In 1933, Buehman decided to run for the Tucson school board, to unseat incumbent Dr. S. C. Davis. In what was termed a very bitter campaign, Davis easily defeated Buehman, to gain re-election. In 1948 Buehman announced his intention to run for the U. S. House of Representatives from Arizona's 2nd congressional district. He easily defeated his nearest opponent, A. M. Ward, in the Republican primary, 5,507 to 1,947, but was easily defeated in turn by Democrat Harold Patten in November's general election, 54,066 to 30,140. In December 1954, Buehman announced his intent to run for mayor of Tucson. He won the Republican primary in February, but narrowly lost, by just over 300 votes, to Democrat Don Hummel in the general election in April 1955.

==Later years==
In 1925 Buehman collaborated with Lone Wolf on the artist's portrait of Leighton Kramer, a Tucsonan rodeo sponsor. In 1929, his photos received several national blue ribbons from the Photographers' Association of America. In 1934, Buehman's photographs of the kidnapping scene of June Robles gained national attention. In August 1939, Buehman was chosen to be the president of the Photographer's Association of America, serving in that capacity through 1940. Buehman was also an associate in the Royal Photographic Society of Great Britain, being admitted in February 1941. In August 1949, Buehman was elected president of the American Society of Photographers (ASP), after having served the prior two years as its vice-president. The ASP was a highly exclusive group of photographers, limiting their membership to 50 nationwide.

In September 1949, Buehman stepped down from running the photographic studio his father had begun in 1873. He passed the torch to his son, Remick, who had been working at the studio since 1946. In December 1949, Buehman accepted the position of executive manager of the Photographers' Association of America (PAA), which entailed him moving to Cleveland, Ohio. The PAA was the largest photographers' association in the United States. In October 1950, Buehman resigned as executive manager of the PAA and returned to Phoenix.
On December 26, 1950, his featured column, "Arizona Album" premiered in the Tucson Daily Citizen. It was published daily, with the exception of Sundays. He remained its editor through December 1964, his last column being published on December 30.

His social activities included heavy participation in the Kiwanis Club, the Y. M. C. A., and the Tucson Merchant's Association.
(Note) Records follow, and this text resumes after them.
/-- DEC's move makes one of its moves, or meets a fault of the model: reading SRC beyond its capacity, or a DST smaller
than `original_length` after the header accepted it. -/
theorem decStep_cases (s : State) :
    (∃ t, decStep s = .next t ∧ DecMove s t) ∨
    (∃ f, decStep s = .fault f ∧
      ((s.dec.phase = .header ∧ s.cap .decSrc < 4) ∨
       (s.dec.phase = .body ∧ (s.cap .decSrc ≤ s.dec.job.i.toNat ∨ s.cap .decSrc < s.dec.job.len.toNat ∨
         s.cap .decDst < s.dec.job.orig.toNat)))) := by
  have units : ∀ (c : Byte) (count size : Nat), s.dec.phase = .body →
      (size = 1 ∧ count = 1 ∨ size = 3 ∧ count < 256 ∧ s.dec.job.i.toNat + 2 < s.dec.job.len.toNat) →
      (∃ t, ((decAppendMany c s.dec.job.i count s).andThen fun t => .next (decAdvance size t)) = .next t ∧ DecMove s t) ∨
      (∃ f, ((decAppendMany c s.dec.job.i count s).andThen fun t => .next (decAdvance size t)) = .fault f ∧
        s.cap .decDst < s.dec.job.orig.toNat) := by
    intro c count size hp hs
    rcases decAppendMany_ends c s.dec.job.i count s with ⟨h, hg⟩ | ⟨k, hk, h, hg, hl⟩ | ⟨k, h, hl⟩
    · exact .inl ⟨_, by rw [h]; rfl, .unit c count size hp hs hg⟩
    · exact .inl ⟨_, by rw [h]; rfl, .overflow c k hp (by omega) hg hl⟩
    · exact .inr ⟨_, by rw [h]; rfl, hl⟩
  cases hp : s.dec.phase with
  | idle => exact .inl ⟨s, by simp [decStep, fetchDec, hp], .idle hp⟩
  | header =>
    rcases State.memReadAll_four_ends s .decSrc with ⟨b0, b1, b2, b3, h⟩ | ⟨h, hc⟩
    · left
      refine ⟨_, by simp only [decStep, fetchDec, hp, h, fetchStream, decodeStream, decodeHeader]; exact execHdr_cases _ s, ?_⟩
      split
      · exact .header _ hp ‹_›
      · exact .headerFault _ hp (by omega)
    · exact .inr ⟨_, by simp only [decStep, fetchDec, hp, h, fetchStream]; rfl, .inl ⟨rfl, hc⟩⟩
  | body =>
    rcases fetchUnitBytes_ends s with ⟨v, bs, rest, h, hd⟩ | ⟨v, k, bs, rest, h, hd, hi⟩ | ⟨h, hc⟩
    · have he : decStep s = exec (.lit v) s := by simp only [decStep, fetchDec, hp, h, fetchStream, decodeStream, hd]
      rw [he, execLit_eq_many]
      rcases units v 1 1 hp (.inl ⟨rfl, rfl⟩) with h | ⟨f, h, hl⟩
      · exact .inl h
      · exact .inr ⟨f, h, .inr ⟨rfl, .inr (.inr hl)⟩⟩
    · have he : decStep s = exec (.esc v k) s := by simp only [decStep, fetchDec, hp, h, fetchStream, decodeStream, hd]
      rw [he]
      rcases units v k.toNat 3 hp (.inr ⟨rfl, k.isLt, hi⟩) with h | ⟨f, h, hl⟩
      · exact .inl h
      · exact .inr ⟨f, h, .inr ⟨rfl, .inr (.inr hl)⟩⟩
    · refine .inr ⟨_, by simp only [decStep, fetchDec, hp, h, fetchStream]; rfl, .inr ⟨rfl, ?_⟩⟩
      rcases hc with hc | hc
      · exact .inl hc
      · exact .inr (.inl hc)
  | check =>
    left
    by_cases h : s.dec.job.w.toNat = s.dec.job.orig.toNat
    · exact ⟨_, by simp only [decStep, fetchDec, hp, decCheck, h, ne_eq, not_true_eq_false, if_false], .complete hp h⟩
    · exact ⟨_, by simp only [decStep, fetchDec, hp, decCheck, h, ne_eq, not_false_eq_true, if_true], .underfill hp h⟩

end Sys2Proof.Machine
end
Buehman was heavily involved in the Order of DeMolay, and was also greatly involved in the Masons, holding several state and national positions. Buehman also served several terms as the president of the Arizona Pioneers Historical Society.
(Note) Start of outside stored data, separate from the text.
theorem encFlushed_byteAt (s : State) (b : Buffer) (k : Nat) :
    (encFlushed s).byteAt b k = (s.setBytes .encDst s.enc.job.outPos.toNat (encRun s s.enc.job.i)).byteAt b k := by
  rw [encFlushed, encAdvance_byteAt, encRestart_byteAt, encEmitted_byteAt]

/-- The whole next state of a SCAN step that flushes, but for the bytes it writes. -/
theorem encFlushed_eq {s : State} (hp : s.enc.phase = .scan) :
    encFlushed s = { s with enc := { s.enc with
      phase := if s.enc.job.i + 1#64 = s.enc.job.n then .tail else .scan,
      job := { s.enc.job with
        i := s.enc.job.i + 1#64, runStart := s.enc.job.i, runChar := s.byteAt .encSrc s.enc.job.i.toNat,
        outPos := BitVec.ofNat 64 (s.enc.job.outPos.toNat + (encRun s s.enc.job.i).length) },
      dst := (encFlushed s).enc.dst } } :=
  encAdvance_eq (s := encRestart _ (encEmitted (encRun s s.enc.job.i) s)) hp

/-- Settles O32: the three cases of the step, with the bytes of the one that flushes. -/
theorem encScanStepTakesOneByte : Obligations.EncScanStepTakesOneByte := by
  intro s rest hs hp hi hr ho j c length u phase'
  have next := (step_of_enc_listed hs).trans (encStep_scan (s := { s with schedule := rest }) hp hi hr ho)
  have unit : encRun { s with schedule := rest } j.i = u := runUnit_eq _ _
  have flushes (h : c ≠ j.runChar ∨ length = 255) : ¬ (c = j.runChar ∧ length ≠ 255) := by tauto
  refine ⟨fun hc hl => ?run, fun h hf => ?fits, fun h hf => ?short⟩
  case run => exact next.trans (congrArg _ ((if_pos ⟨hc, hl⟩).trans (encAdvance_eq hp)))
  case fits =>
    have bytes := holds_of_byteAt_setBytes (encFlushed_byteAt { s with schedule := rest })
    have whole := encFlushed_eq (s := { s with schedule := rest }) hp
    rw [unit] at next bytes whole
    exact ⟨_, next.trans (congrArg _ ((if_neg (flushes h)).trans (if_pos hf))), whole, bytes⟩
  case short =>
    rw [unit] at next
    exact next.trans (congrArg _ ((if_neg (flushes h)).trans (if_neg (Nat.not_le.mpr hf))))

/-! ### TAIL (41_encoder.md R90, R91) -/

theorem encFinished_byteAt (s : State) (b : Buffer) (k : Nat) :
    (encFinished s).byteAt b k = (s.setBytes .encDst s.enc.job.outPos.toNat (encRun s s.enc.job.n)).byteAt b k := by
  rw [encFinished, encComplete_byteAt, encEmitted_byteAt]

/-- The whole next state of a TAIL step that completes, but for the bytes it writes. -/
theorem encFinished_eq (s : State) :
    encFinished s = { s with enc := { s.enc with
      phase := .idle,
      regs := { s.enc.regs with
        done := true, outLen := BitVec.ofNat 64 (s.enc.job.outPos.toNat + (encRun s s.enc.job.n).length) },
      job := { s.enc.job with
        outPos := BitVec.ofNat 64 (s.enc.job.outPos.toNat + (encRun s s.enc.job.n).length) },
      dst := (encFinished s).enc.dst } } := rfl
Buehman died on December 23, 1967, at his home in Tucson from a heart attack.

==Legacy==
Some of his more notable photographs include Charles Lindbergh's arrival in Tucson in 1927, coverage of the Mexican Revolution, and John Dillinger's capture by Tucson police in 1934.

In 1968, shortly after Buehman's death, a collection of over 140,000 photographs taken by him and his father was donated to the Arizona Pioneers Historical Society. The pictures covered the time frame of the 1870s through the 1950s, and cover the growth of Tucson over that period, as well as life in pioneer Arizona.

Buehman's son Remick joined the army in 1951 to serve in the Korean War. When he did he sold the family's photography business. Five years later, in 1956, the business' new owners declared bankruptcy and closed the store. At the time it was the oldest photography firm in Arizona.